For The First Time AI Has Been Used In Job Interviews At UK To Find Best Applicant

AI will indeed be going to replace humans in many different work areas, but that is only one side of the worst situation the other one is that whether we will get remaining jobs or not will also be going to in their hands.

The UK companies for the very first have taken the initiative to use Artificial Intelligence and facial expression technology in the process of job interviews to find the best candidate as per the desired profile.



In this process of hiring candidates using AI, the applicant receives an mail and from that mail, he can give an interview from any place & he gets filmed by phone or laptop while asked a set of job-related questions.

The AI is then used to analyze the response in terms of language, tone & facial expressions of an applicant.




Unilever the consumer goods company is among those companies using AI technology in the hiring process.

The AI technology used by Unilever is capable to analyze language, tone & facial expressions of applicants when they are asked a set of identical job questions which they film on their mobile phone or laptop.

In order to find the best applicants among many the algorithms analyze and understand the applicant’s performances in the videos against about 25,000 pieces of facial and linguistic information compiled from previous interviews of those who have gone on to prove to be good at the job.




There is also another company called HireVue which claims it enables hiring firms to interview more candidates in the initial stage rather than simply relying on the old methods like CVs and that it provides a more reliable and objective indicator of future performance free of human bias.

The company also claims to offers a less biased view of the world, an interesting premise gave the ongoing debate over the introduction of unintentional biases into artificial intelligence learning models.

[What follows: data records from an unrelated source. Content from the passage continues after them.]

-- ==== Sys2Proof/Tests/Slice0.lean ====
section
/-! SUPPORT. The model's own tests. Values come from `95_test_vectors.md` (section in the comment) or from the
encoding tables of `30_encoding.md`; witnesses show that the hypotheses of the statements can be met. -/

namespace Sys2Proof.Tests

open Sys2Proof.Machine Sys2Proof.Reference

/-- The state one transaction leaves. -/
def after (a : Access) (s : State) : Option State :=
  match step (s.issue (.access a)) with
  | .next t => some t
  | _ => none

/-- The state one instruction leaves. -/
def ran (i : Instr) (s : State) : Option State :=
  match exec i s with
  | .next t => some t
  | _ => none

/-- A reset engine with the capacities of section 2.10. -/
def small : State := State.resetWith ⟨4, 8⟩

/-- A reset engine with scalar operands. -/
def scalars (a b : Word) : State := { State.reset with opa := a, opb := b }

/-- A reset engine with a matrix operand. -/
def matrix (a b c d : Word) : State := { State.reset with ma := a, mb := b, mc := c, md := d }

/-- A reset engine with a text of letters. -/
def letters (t : List Letter) : State := { State.reset with lbuf := t }

/-! ## Well-formedness: one ill-formed term for each check of R4 -/

theorem test_wf_suggested : Capacities.suggested.wf = true := by decide
theorem test_wf_smallest : (Capacities.mk 1 2).wf = true := by decide
theorem test_wf_refuses_no_input_place : (Capacities.mk 0 2).wf = false := by decide
theorem test_wf_refuses_odd_lcap : (Capacities.mk 4 9).wf = false := by decide
theorem test_wf_refuses_short_lcap : (Capacities.mk 4 6).wf = false := by decide
theorem test_wf_every_instruction : (Instr.txin 0xFFFFFFFF).wf = true := by decide

/-! ## Decoding: the words of R92 and the pairs of R98, bit by bit where a family needs one -/

-- control: RSV, OPT, OP
theorem test_decode_nop : decode (.write 0x00 0b0000000000000000_00000000_00000000) = .instr .nop := by decide
theorem test_decode_clrf : decode (.write 0x00 0b0000000000000000_00000000_00011111) = .instr .clrf := by decide
-- unit MA
theorem test_decode_gcd : decode (.write 0x00 0b0000000000000000_00000000_00000001) = .instr .gcd := by decide
theorem test_decode_modinv : decode (.write 0x00 0b0000000000000000_00000000_00000010) = .instr .modinv := by decide
-- unit MX
theorem test_decode_mdet : decode (.write 0x00 0b0000000000000000_00000000_00000011) = .instr .mdet := by decide
theorem test_decode_minv : decode (.write 0x00 0b0000000000000000_00000000_00000100) = .instr .minv := by decide
-- unit TX, commands
theorem test_decode_tclr : decode (.write 0x00 0b0000000000000000_00000000_00010000) = .instr .tclr := by decide
theorem test_decode_clean : decode (.write 0x00 0b0000000000000000_00000000_00010001) = .instr .clean := by decide
theorem test_decode_cleanJ : decode (.write 0x00 0b0000000000000000_00000001_00010001) = .instr .cleanJ := by decide
theorem test_decode_pade : decode (.write 0x00 0b0000000000000000_00000000_00010010) = .instr .pade := by decide
theorem test_decode_pairx : decode (.write 0x00 0b0000000000000000_00000000_00010011) = .instr .pairx := by decide
theorem test_decode_stripx : decode (.write 0x00 0b0000000000000000_00000000_00010100) = .instr .stripx := by decide
theorem test_decode_unsep : decode (.write 0x00 0b0000000000000000_00000000_00010101) = .instr .unsep := by decide
-- unit TX, ports
theorem test_decode_txin : decode (.write 0b01000000 0x00000169) = .instr (.txin 0x00000169) := by decide
theorem test_decode_txout : decode (.read 0b01000100) = .instr .txout := by decide
theorem test_decode_dgout : decode (.read 0b01001000) = .instr .dgout := by decide
-- section 2.8: the illegal words, by the reason R96 gives
theorem test_decode_unassigned : [0x05#32, 0x0F, 0x16, 0x20, 0xFF].map decodeCommand =
    List.replicate 5 (.reject .unassignedOpcode) := by decide
theorem test_decode_options : [0x00000101#32, 0x00000211, 0x00000311, 0x00008011].map decodeCommand =
    List.replicate 4 (.reject .optionBits) := by decide
theorem test_decode_reserved : [0x00010001#32, 0x80000000, 0xFFFFFFFF].map decodeCommand =
    List.replicate 3 (.reject .reservedField) := by decide
theorem test_decode_directions : ∀ a ∈ [Access.read 0x00, .read 0x40, .write 0x44 0, .write 0x48 0, .write 0x0C 1],
    decode a = .reject .notAnInstruction := by decide
-- the rows of `opcode_table.json`, by its own numbering
theorem test_table_commands : legalWords.map (fun w => decodeTableWord 32 w.toNat) =
    [some .nop, some .gcd, some .modinv, some .mdet, some .minv, some .tclr, some .clean, some .cleanJ, some .pade,
     some .pairx, some .stripx, some .unsep, some .clrf] := by decide
theorem test_table_ports : [0x140, 0x044, 0x048].map (decodeTableWord 16) =
    [some (.txin 0), some .txout, some .dgout] := by decide
theorem test_table_rejects : decodeTableWord 32 0x101 = none ∧ decodeTableWord 16 0x144 = none ∧
    decodeTableWord 16 0x240 = none := by decide
theorem test_address_map : Name.all.map Name.addr =
    [0x00, 0x04, 0x08, 0x0C, 0x10, 0x14, 0x18, 0x1C, 0x20, 0x24, 0x28, 0x2C, 0x30, 0x34, 0x38, 0x3C, 0x40, 0x44, 0x48,
     0x4C, 0x50, 0x54] := by decide
-- R100: the expansions
theorem test_script_ldm : Script.ldm 3 (-3) 2 5 = [.write 0x18 0x00000003, .write 0x1C 0xFFFFFFFD, .write 0x20 0x00000002,
    .write 0x24 0x00000005] := by decide
theorem test_script_puts : Script.puts [0x48, 0x69] = [.write 0x40 0x00000048, .write 0x40 0x00000069] := by decide
theorem test_script_rdm : Script.rdm = [.read 0x28, .read 0x2C, .read 0x30, .read 0x34, .read 0x38, .read 0x3C] := by
  decide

The AI system centered around 25,000 usable data points. The company’s software is utilized by over 700 companies worldwide, including major giants such as Intel, Honeywell, Singapore Airlines, and Oracle.

HireVue’s Artificial Intelligence-based software works by asking candidates to record answers to interview questions on their phones or laptop. The system then looks at everything from facial cues to the quality of the answer to give a better idea if you’re the perfect fit for the job.

“There are lots of subtle cues we subconsciously make sense of think facial expressions or intonation but these are missed when we zone out,” the company notes on its website.

The HireVue is a Utah-based pre-employment assessment AI platform founded in 2004. It’s worth noting that Unilever experimented with HireVue in its recruitment efforts as early as 2017 in the US.



Hirevue, which last month received a major investment injection from the multi-billion pound Carlyle Group, says it has already used its technology for 100,000 interviews in the UK.

Worldwide it claims to deliver 1 million interviews & more than 150,000 pre-hire assessments every 90 days.

Loren Larsen, Hirevue’s chief technology officer, told The Daily Telegraph that 80 to 90 percent of the predictive assessment was based on the algorithms’ analysis of candidates’ use of language and verbal skills.

“There are 350-ish features that we look at in language: do you use passive or active words? Do you talk about ‘I’ or ‘We.’ What is the word choice or sentence length? In doctors, you might expect a good one to use more technical language,” he said.

“Then we look at the tone of voice. If someone speaks slowly, you are probably not going to stay on the phone to buy something from them. If someone speaks at 400 words a minute, people are not going to understand them. Empathy is a piece of that.”

The company says the technology is different from facial recognition technology.  The algorithm assesses facial expressions like brow furrowing, brow-raising, eye-widening, or closing. Other features include smiling, chin raising and lip tightening, which are all important in sales or other jobs dealing with the public.

“Facial expressions indicate certain emotions, behaviors and personality traits,” said Nathan Mondragon, Hirevue’s chief psychologist.

“We get about 25,000 data points from 15 minutes of video per candidate. The text, the audio, and the video come together to give us a very clear analysis and rich data set of how someone is responding, the emotions and cognitions they go through.”

Candidates are ranked on a scale of one to 100 against the database of traits of previous “successful” candidates, with the process taking days rather than weeks or months, says the company.

It claims one firm had a 15 percent uplift in sales.

“I would much prefer having my first screening with an algorithm that treats me fairly rather than one that depends on how tired the recruiters that day,” said Mr. Larsen.

“This algorithm will be attempting to recognize and measure the extreme complexities of human speech, body language, and expression, which will inevitably have a detrimental effect on unconventional applicants.

“As with many of these systems, unless the algorithm has been trained on an extremely diverse dataset there’s a very high likelihood that it may be biased in some way, resulting in candidates from certain backgrounds being unfairly excluded and discriminated against.”